Il tour della mondezza romana. Ecco dove finisce

Il camion dell’Ama è rosso porpora, bordi gialli. Si accosta al cassonetto, lo aggancia con due bracci meccanici, lo solleva lentamente e rovescia il contenuto nel suo grande “stomaco” maleodorante. Inizia sempre così il lungo viaggio dell’immondizia romana. Inizia così, da una strada qualunque del quartiere San Giovanni, della Balduina o del Casilino, per finire chissà dove: a Pordenone se si tratta di rifiuto organico, nella Lucchesia se si parla di carta, addirittura in Romania, in Bulgaria o in Portogallo se il rifiuto indifferenziato entra nel circuito degli impianti di trattamento di proprietà di Manlio Cerroni a Malagrotta.
In totale sono 62 i siti che in tutta Italia accolgono l’immondizia prodotta a Roma, sparsi in 10 regioni. E, come se non bastasse, c’è anche l’Europa: est, con Romania, Bulgaria, ovest col Portogallo. È lì che il novantenne Cerroni (avvocato, autodefinitosi «il re dei monnezzari») possiede tre delle sue 114 discariche dislocate in tutto il mondo.
A questi tre Paesi presto si aggiungeranno anche Germania e Austria, dove Ama ha scelto, dopo una gara d’appalto, di inviare 160 mila tonnellate di immondizia l’anno. Bisognerà attendere le autorizzazioni richieste pochi giorni fa dalla Regione ma il più sembra fatto. E così si aggiungeranno i treni ai 183 camion che già oggi, dalla capitale, partono verso le più diverse destinazioni in una sorta di paradossale ribaltamento del detto “Tutte le strade portano a Roma”. Stavolta è “Tutte le strade portano i rifiuti di Roma”.
Avviene così dal primo ottobre 2013, quando l’allora sindaco Ignazio Marino chiuse definitivamente i 240 ettari della “buca” di Malagrotta, la discarica più grande del mondo. Fino ad allora tutta la spazzatura della capitale veniva sversata lì, contravvenendo alle prescrizioni dell’Unione europea, e spargendo effluvi puzzolenti. Da quasi tre anni a questa parte è iniziato invece il lungo viaggio dell’immondizia romana. C’è la plastica che finisce in Lombardia, gli scarti leggeri e pesanti del cdr (il combustibile da rifiuto) che vanno in Abruzzo, ad Avezzano, o in Emilia Romagna, nei diversi impianti di Hera, da Bologna a Ravenna, da Forlì a Ferrara, a seconda delle disponibilità giorno per giorno. Poi c’è la Fos, la frazione organica stabilizzata, che va in discarica a sud, in provincia di Taranto, o a nord, a Montichiari, in provincia di Brescia.
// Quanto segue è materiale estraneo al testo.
-- ==== Sys2Proof/Laws/Run.lean ====
section
/-! SUPPORT. Runs of several steps, and single steps by the input that stands first. -/

namespace Sys2Proof.Machine

open Host

theorem run_zero (s : State) : core.run 0 s = .next s := Core.run.eq_1 core s

/-- A run of `n + 1` steps, by the outcome of its first. -/
theorem run_cases (n : Nat) (s : State) :
    (∃ t, step s = .next t ∧ core.run (n + 1) s = core.run n t) ∨
      (∃ r, step s = .fault r ∧ core.run (n + 1) s = .fault r) ∨
      (∃ r, step s = .refused r ∧ core.run (n + 1) s = .refused r) := by
  have h := Core.run.eq_2 core s n
  cases hs : core.step s with
  | next t => rw [hs] at h; exact .inl ⟨t, hs, h⟩
  | fault r => rw [hs] at h; exact .inr (.inl ⟨r, hs, h⟩)
  | refused r => rw [hs] at h; exact .inr (.inr ⟨r, hs, h⟩)

/-- A run begins with its first step. -/
theorem run_succ {s t : State} (n : Nat) (h : step s = .next t) : core.run (n + 1) s = core.run n t := by
  rcases run_cases n s with ⟨t', h', e⟩ | ⟨r, h', -⟩ | ⟨r, h', -⟩
  · rw [h] at h'; cases h'; exact e
  · rw [h] at h'; cases h'
  · rw [h] at h'; cases h'

/-- A run of `n + m` steps is a run of `n` steps and then one of `m`. -/
theorem run_add {s t : State} (n m : Nat) (h : core.run n s = .next t) : core.run (n + m) s = core.run m t := by
  induction n generalizing s with
  | zero =>
    rw [run_zero] at h
    cases h
    rw [Nat.zero_add]
  | succ n ih =>
    rcases run_cases n s with ⟨s', hs, e⟩ | ⟨r, -, e⟩ | ⟨r, -, e⟩
    · rw [e] at h
      rw [Nat.add_right_comm, run_succ _ hs]
      exact ih h
    · rw [e] at h; cases h
    · rw [e] at h; cases h

/-- A label that stands first and is enabled is the step. -/
theorem step_label {s : State} {l : Label} {rest : List Input} (h : s.inputs = .label l :: rest)
    (he : s.labelEnabled l = true) : step s = (s.withInputs rest).onLabel l := by
  have hs := State.scan_enabled (x := .label l) rest rfl (show s.enabled (.label l) = true from he)
  simp [step, State.fetch, h, hs]

/-- A host command that stands first is the step where the port is ready. -/
theorem step_host {s : State} {c : HostCommand} {rest : List Input} (h : s.inputs = .host c :: rest)
    (he : s.hostReady = true) : step s = exec (decodeCommand c) (s.withInputs rest) := by
  have hs := State.scan_enabled (x := .host c) rest rfl (show s.enabled (.host c) = true from he)
  simp [step, State.fetch, h, hs]

/-- A received byte that stands first is the step in `LISTEN`. -/
theorem step_rx {s : State} {b : Byte} {rest : List Input} (h : s.inputs = .rx b :: rest)
    (he : s.rxReady = true) :
    step s = exec (decodeReceived s.assembler s.frame b) (s.withInputs rest) := by
  have hs := State.scan_enabled (x := .rx b) rest rfl (show s.enabled (.rx b) = true from he)
  simp [step, State.fetch, h, hs]
  rfl

/-- A change of a pin that stands first is no step: the step is that of the state with the pin changed. -/
theorem step_pin {s : State} {p : Pin} {rest : List Input} (h : s.inputs = .pin p :: rest) :
    step s = step ((s.drivePin p).withInputs rest) := by
  have e : ((s.drivePin p).withInputs rest).scan rest =
      { (s.drivePin p).scan rest with state := ((s.drivePin p).scan rest).state.withInputs rest } :=
    State.scan_withInputs _ _ _
  simp only [step, State.fetch, h, State.scan_pin, State.withInputs_inputs, e, State.withInputs_withInputs]

end Sys2Proof.Machine
end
In numeri assoluti si parla di 5.000 tonnellate di immondizia che quotidianamente la città di Roma produce. Di queste, più di 2.000 sono costituite da materiali riciclabili, 3.000, invece, sono rifiuti indifferenziati. Delle 2.000 tonnellate avviate al recupero, 5-600 sono rifiuto organico che va negli impianti di compostaggio. Ebbene, il primo deficit impiantistico di Roma è su questo versante: la capitale ne ha solo uno, a Maccarese, mentre servirebbero siti che trattano fino a 200 mila tonnellate di rifiuti organici all’anno. Quella cifra non si raggiunge nemmeno mettendo insieme tutti gli impianti del Lazio.
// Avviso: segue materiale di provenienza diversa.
-- ==== Sys2Proof/Tests/Slice0.lean ====
section
/-! SUPPORT. Our own tests, each about one step or one function, with results taken from spec/95_test_vectors.md or
worked out by hand from the rule named; and a witness for the hypotheses of each statement of
Sys2Proof/Certificates/Slice0/Obligations.lean. -/

namespace Sys2Proof.Tests

open Sys2Proof Sys2Proof.Machine

-- One theorem at a time: as parallel tasks they would each hold a thread of their own.
set_option Elab.async false

-- Helpers.

/-- The next state of an outcome, if it has one. -/
def nextOf (o : Host.Outcome State Fault Refusal) : Option State :=
  match o with
  | .next s => some s
  | .fault _ => none
  | .refused _ => none

theorem eq_next {o : Host.Outcome State Fault Refusal} {t : State} (h : nextOf o = some t) : o = .next t := by
  cases o <;> simp_all [nextOf]

/-- `"Temperature room 2"`. -/
def roomText : List Byte :=
  [0x54, 0x65, 0x6D, 0x70, 0x65, 0x72, 0x61, 0x74, 0x75, 0x72, 0x65, 0x20, 0x72, 0x6F, 0x6F, 0x6D, 0x20, 0x32]

/-- `"degree C"`. -/
def unitText : List Byte := [0x64, 0x65, 0x67, 0x72, 0x65, 0x65, 0x20, 0x43]

/-- Device 9 of vector S7, with no value pending. -/
def slot9 : Slot :=
  { desc := roomText, devId := 9, poll := 10, unit := unitText, value := Value.zero, haveValue := false }

/-- Device 9 of vector S8, with the value 23.5 pending. -/
def slot9Value : Slot := { slot9 with value := .decimal 23500000, haveValue := true }

/-- Device 127, the highest id. -/
def slot127 : Slot := { slot9 with devId := 127 }

/-- In `LISTEN` with the given occupied slots, and nothing offered. -/
def listening (xs : List Slot) : State :=
  { State.reset with
    slots := xs ++ List.replicate (10 - xs.length) Slot.free
    setupDone := true, phase := .listen, de := .rx, txReady := true, uart := some { code := 0 } }

/-- In `LISTEN` with one device, and these bytes in the assembler. -/
def assembling (x : Slot) (bs : List Byte) : State := (listening [x]).holding bs

/-- In a BUSY phase, sending the reply with this body. -/
def sending (p : Phase) (resp : List Byte) (txPos : Nat) (crc : Crc) (clr : Option Nat) : State :=
  { listening [slot9Value] with phase := p, de := .tx, resp := resp, txPos := txPos, crcAcc := crc, pendingClear := clr }

/-- `"!09:P23.500000|"`, the body of vector S8. -/
def pollText : List Byte := [0x21, 0x30, 0x39, 0x3A, 0x50, 0x32, 0x33, 0x2E, 0x35, 0x30, 0x30, 0x30, 0x30, 0x30, 0x7C]

/-- The free bytes of `?09:D|7b5b`. -/
def discover9 : Request :=
  { idHi := 0x30, idLo := 0x39, sep := 0x3A, crc3 := 0x37, crc2 := 0x62, crc1 := 0x35, crc0 := 0x62 }

/-- The free bytes of `?09:P|7b54`. -/
def poll9 : Request := { discover9 with crc0 := 0x34 }

/-- The 10 bytes `?09:D|7b5b`. -/
def discoverBytes : List Byte := [0x3F, 0x30, 0x39, 0x3A, 0x44, 0x7C, 0x37, 0x62, 0x35, 0x62]

/-- The 10 bytes `?09:P|7b54`. -/
def pollBytes : List Byte := [0x3F, 0x30, 0x39, 0x3A, 0x50, 0x7C, 0x37, 0x62, 0x35, 0x34]

-- WellFormed refuses an ill-formed term for each of its checks.

theorem test_illFormed_bytes :
    (Instr.rxDiscard 0x3F).wellFormed = false ∧ (Instr.rxData 0x0D).wellFormed = false ∧
      (Instr.rxData 0x0A).wellFormed = false ∧ (Instr.rxOverflow 0x0D).wellFormed = false ∧
      (Instr.rxOverflow 0x0A).wellFormed = false := by decide

theorem test_illFormed_discover :
    (Instr.reqDiscover { discover9 with idHi := 0x0A }).wellFormed = false ∧
      (Instr.reqDiscover { discover9 with idLo := 0x0D }).wellFormed = false ∧
      (Instr.reqDiscover { discover9 with sep := 0x0A }).wellFormed = false ∧
      (Instr.reqDiscover { discover9 with crc3 := 0x0D }).wellFormed = false ∧
      (Instr.reqDiscover { discover9 with crc2 := 0x0A }).wellFormed = false ∧
      (Instr.reqDiscover { discover9 with crc1 := 0x0D }).wellFormed = false ∧
      (Instr.reqDiscover { discover9 with crc0 := 0x0A }).wellFormed = false := by decide

theorem test_illFormed_poll : (Instr.reqPoll { poll9 with sep := 0x0D }).wellFormed = false := by decide

-- Decoding: words written out from the spec's encodings (R70, R72, R74, R80).

theorem test_decode_rxStart : decodeTableWord 8 0b00111111 = some .rxStart := by decide
theorem test_decode_rxDiscard : decodeTableWord 8 0b01111000 = some (.rxDiscard 0x78) := by decide
theorem test_decode_rxCr : decodeTableWord 8 0b00001101 = some .rxCr := by decide
theorem test_decode_rxLf : decodeTableWord 8 0b00001010 = some .rxLf := by decide
theorem test_decode_rxLf_idle : decode (.byte .idle 0x0A) = .ok (.rxDiscard 0x0A) := rfl
theorem test_decode_rxData : decode (.byte .accumulating 0x3F) = .ok (.rxData 0x3F) := rfl
theorem test_decode_rxOverflow : decode (.byte .full 0x42) = .ok (.rxOverflow 0x42) := rfl
theorem test_decode_hostNop : decodeTableWord 8 0b00 = some .hostNop := by decide
theorem test_decode_hostReserved : decodeTableWord 8 0b11 = some .hostReserved := by decide

theorem test_decode_hostConfigure :
    decode (.command { op := 0b01, id := 9, poll := 10, desc := roomText, unit := unitText, value := .decimal 5 }) =
      .ok (.hostConfigure 9 10 roomText unitText) := rfl

theorem test_decode_hostSetValue :
    decode (.command { op := 0b10, id := 9, poll := 3, desc := roomText, unit := [], value := .decimal 23500000 }) =
      .ok (.hostSetValue 9 (.decimal 23500000)) := rfl

theorem test_decode_reqDiscover : decode (.frame discoverBytes) = .ok (.reqDiscover discover9) := rfl
theorem test_decode_reqPoll : decode (.frame pollBytes) = .ok (.reqPoll poll9) := rfl

theorem test_decodeTableWord_frames :
    decodeTableWord 80 0x3F30393A447C37623562 = some (.reqDiscover discover9) ∧
      decodeTableWord 80 0x3F30393A507C37623534 = some (.reqPoll poll9) := by decide +kernel

/-- Vector V5: the frames of the wrong shape, refused by the check they fail. -/
theorem test_decode_malformed :
    decode (.frame (discoverBytes.take 9)) = .error .frameLength ∧
      decode (.frame (discoverBytes ++ [0x30])) = .error .frameLength ∧
      decode (.frame (discoverBytes.set 0 0x21)) = .error .frameStart ∧
      decode (.frame (discoverBytes.set 5 0x3A)) = .error .frameDelimiter ∧
      decode (.frame (discoverBytes.set 4 0x64)) = .error .frameOpcode := ⟨rfl, rfl, rfl, rfl, rfl⟩

-- The codec (vectors V1, V2, S7, S8).

theorem test_crc_vectors :
    crc16Of [0x31, 0x32, 0x33, 0x34, 0x35, 0x36, 0x37, 0x38, 0x39] = 0xbb3d ∧ crc16Of [0x41] = 0x30c0 ∧
      crc16Of [0xFF] = 0x4040 ∧ crc16Of (discoverBytes.take 6) = 0x7b5b ∧
      crc16Of (pollBytes.take 6) = 0x7b54 ∧ crc16Of pollText = 0x018c := by decide +kernel

/-- `dec(65535)`, `render6(-1.25)`, `unquote` of an upper-case, a non-hex and a cut escape. -/
theorem test_codec_texts :
    dec 65535 = [0x36, 0x35, 0x35, 0x33, 0x35] ∧
      render6 (.decimal (-1250000)) = [0x2D, 0x31, 0x2E, 0x32, 0x35, 0x30, 0x30, 0x30, 0x30] ∧
      unquote [0x5C, 0x37, 0x43] = [0x7C] ∧ unquote [0x5C, 0x7A, 0x7A] = [0x00] ∧
      unquote [0x5C, 0x37] = [0x5C, 0x37] ∧ quote [0x0C, 0x7C] = [0x5C, 0x30, 0x63, 0x5C, 0x37, 0x63] := by
  decide +kernel

-- The received bytes (vector V4).

theorem test_rxStart :
    (nextOf (exec .rxStart (listening [slot9]))).map (fun t => (t.faIdx, t.frame)) = some (1, [0x3F]) := by
  decide +kernel

theorem test_rxDiscard : nextOf (exec (.rxDiscard 0x0A) (listening [slot9])) = some (listening [slot9]) := by
  decide +kernel

theorem test_rxCr :
    nextOf (exec .rxCr (assembling slot9 discoverBytes)) = some (assembling slot9 discoverBytes) := by decide +kernel

theorem test_rxData :
    (nextOf (exec (.rxData 0x3F) (assembling slot9 [0x3F, 0x61]))).map (fun t => (t.faIdx, t.frame)) =
      some (3, [0x3F, 0x61, 0x3F]) := by decide +kernel

/-- `?` and 15 bytes fill the buffer; the next byte abandons the frame. -/
theorem test_rxOverflow :
    (nextOf (exec (.rxOverflow 0x42) (assembling slot9 (0x3F :: List.replicate 15 0x41)))).map
      (fun t => (t.faIdx, t.phase, t.drops)) = some (0, .listen, [.frameOverflow]) := by decide +kernel

/-- The `\n` that ends `?09:D|7b5b` starts the reply in its own step. -/
theorem test_rxLf_frame :
    (nextOf (exec .rxLf (assembling slot9 discoverBytes))).map (fun t => (t.faIdx, t.phase, t.de)) =
      some (10, .txTurn, .tx) := by decide +kernel

theorem test_rxLf_malformed :
    (nextOf (exec .rxLf (assembling slot9 [0x3F, 0x61, 0x62, 0x3F, 0x63, 0x64]))).map
      (fun t => (t.faIdx, t.phase, t.de, t.drops)) = some (0, .listen, .rx, [.frameMalformed]) := by decide +kernel

-- The requests (vectors S7, S8, V5).

/-- `!09:D10|Temperature room 2|degree C|`, 36 bytes with CRC 0x84ea. -/
theorem test_reqDiscover :
    (nextOf (exec (.reqDiscover discover9) (assembling slot9 discoverBytes))).map
      (fun t => (t.resp.length, crc16Of t.resp, t.resp.take 8, t.pendingClear)) =
      some (36, 0x84ea, [0x21, 0x30, 0x39, 0x3A, 0x44, 0x31, 0x30, 0x7C], none) := by decide +kernel

/-- `?09:D|7b5c`. -/
theorem test_reqDiscover_crc :
    (nextOf (exec (.reqDiscover { discover9 with crc0 := 0x63 }) (assembling slot9 discoverBytes))).map
      (fun t => (t.faIdx, t.phase, t.drops)) = some (0, .listen, [.crcMismatch]) := by decide +kernel

theorem test_reqPoll :
    (nextOf (exec (.reqPoll poll9) (assembling slot9Value pollBytes))).map
      (fun t => (t.resp, t.pendingClear, t.phase, t.de)) = some (pollText, some 0, .txTurn, .tx) := by decide +kernel

theorem test_reqPoll_noValue :
    (nextOf (exec (.reqPoll poll9) (assembling slot9 pollBytes))).map
      (fun t => (t.faIdx, t.phase, t.drops)) = some (0, .listen, [.noPendingValue]) := by decide +kernel

-- The host commands (vector V3).

theorem test_hostNop : nextOf (exec .hostNop State.reset) = some State.reset := by decide +kernel

theorem test_hostConfigure_first :
    (nextOf (exec (.hostConfigure 9 10 roomText unitText) State.reset)).map
      (fun t => (t.slots.take 2, t.setupDone, t.outs, t.de, t.phase)) =
      some ([slot9, Slot.free], true, [.uartConfigure { code := 0 }], .rx, .listen) := by decide +kernel

/-- `CONFIGURE 200, 1, "", ""` is refused, not dropped. -/
theorem test_hostConfigure_refused :
    (nextOf (exec (.hostConfigure 200 1 [] []) (listening [slot9]))).map
      (fun t => (t.refused, t.refusals, t.drops)) = some (true, [.hostIdRange], []) := by decide +kernel

theorem test_hostSetValue :
    (nextOf (exec (.hostSetValue 9 (.decimal 23500000)) (listening [slot9]))).map (fun t => t.slots[0]?) =
      some (some slot9Value) := by decide +kernel

theorem test_hostSetValue_unknown :
    (nextOf (exec (.hostSetValue 200 (.decimal 1000000)) (listening [slot9]))).map
      (fun t => (t.refused, t.drops)) = some (false, [.unknownIdSet]) := by decide +kernel

theorem test_hostReserved :
    (nextOf (exec .hostReserved (listening [slot9]))).map (fun t => (t.refused, t.refusals)) =
      some (true, [.hostReservedOp]) := by decide +kernel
Per questo bisogna andare fuori. Con costi che crescono e con un mercato “drogato” dalla crescente domanda che arriva da Roma. Solo per fare qualche esempio, snocciolato anche davanti alla commissione parlamentare Ecomafie da Daniele Fortini, l’ex presidente di Ama, entrato in guerra con l’assessora capitolina Paola Muraro: per portare i rifiuti a Pordenone Ama paga 80 euro a tonnellata “al cancello”, all’ingresso dell’impianto, e 40 euro per il trasporto, 1300 km tra andata e ritorno. Ad Aprilia, invece, nell’impianto Kyklos di proprietà di Acea (socio di maggioranza il Comune di Roma) il trasporto costa molto meno, 11 euro, il conferimento molto di più, 95 euro.
Il prezzo lo fa il mercato e il mercato sa che Roma ha una disperata necessità di piazzare la sua immondizia per non andare in emergenza. Per questo i tedeschi del consorzio Enki si sono aggiudicati l’appalto al prezzo di 138 euro a tonnellata. Quasi il triplo del loro prezzo standard che oscilla tra i 50 e i 55 euro a tonnellata. Sempre meno del prezzo fissato da Cerroni per conferire negli impianti di Malagrotta. Lì Ama spende 143 euro a tonnellata. E anche lì, se chiedi il perché, la risposta è una sola: è il mercato, bellezza.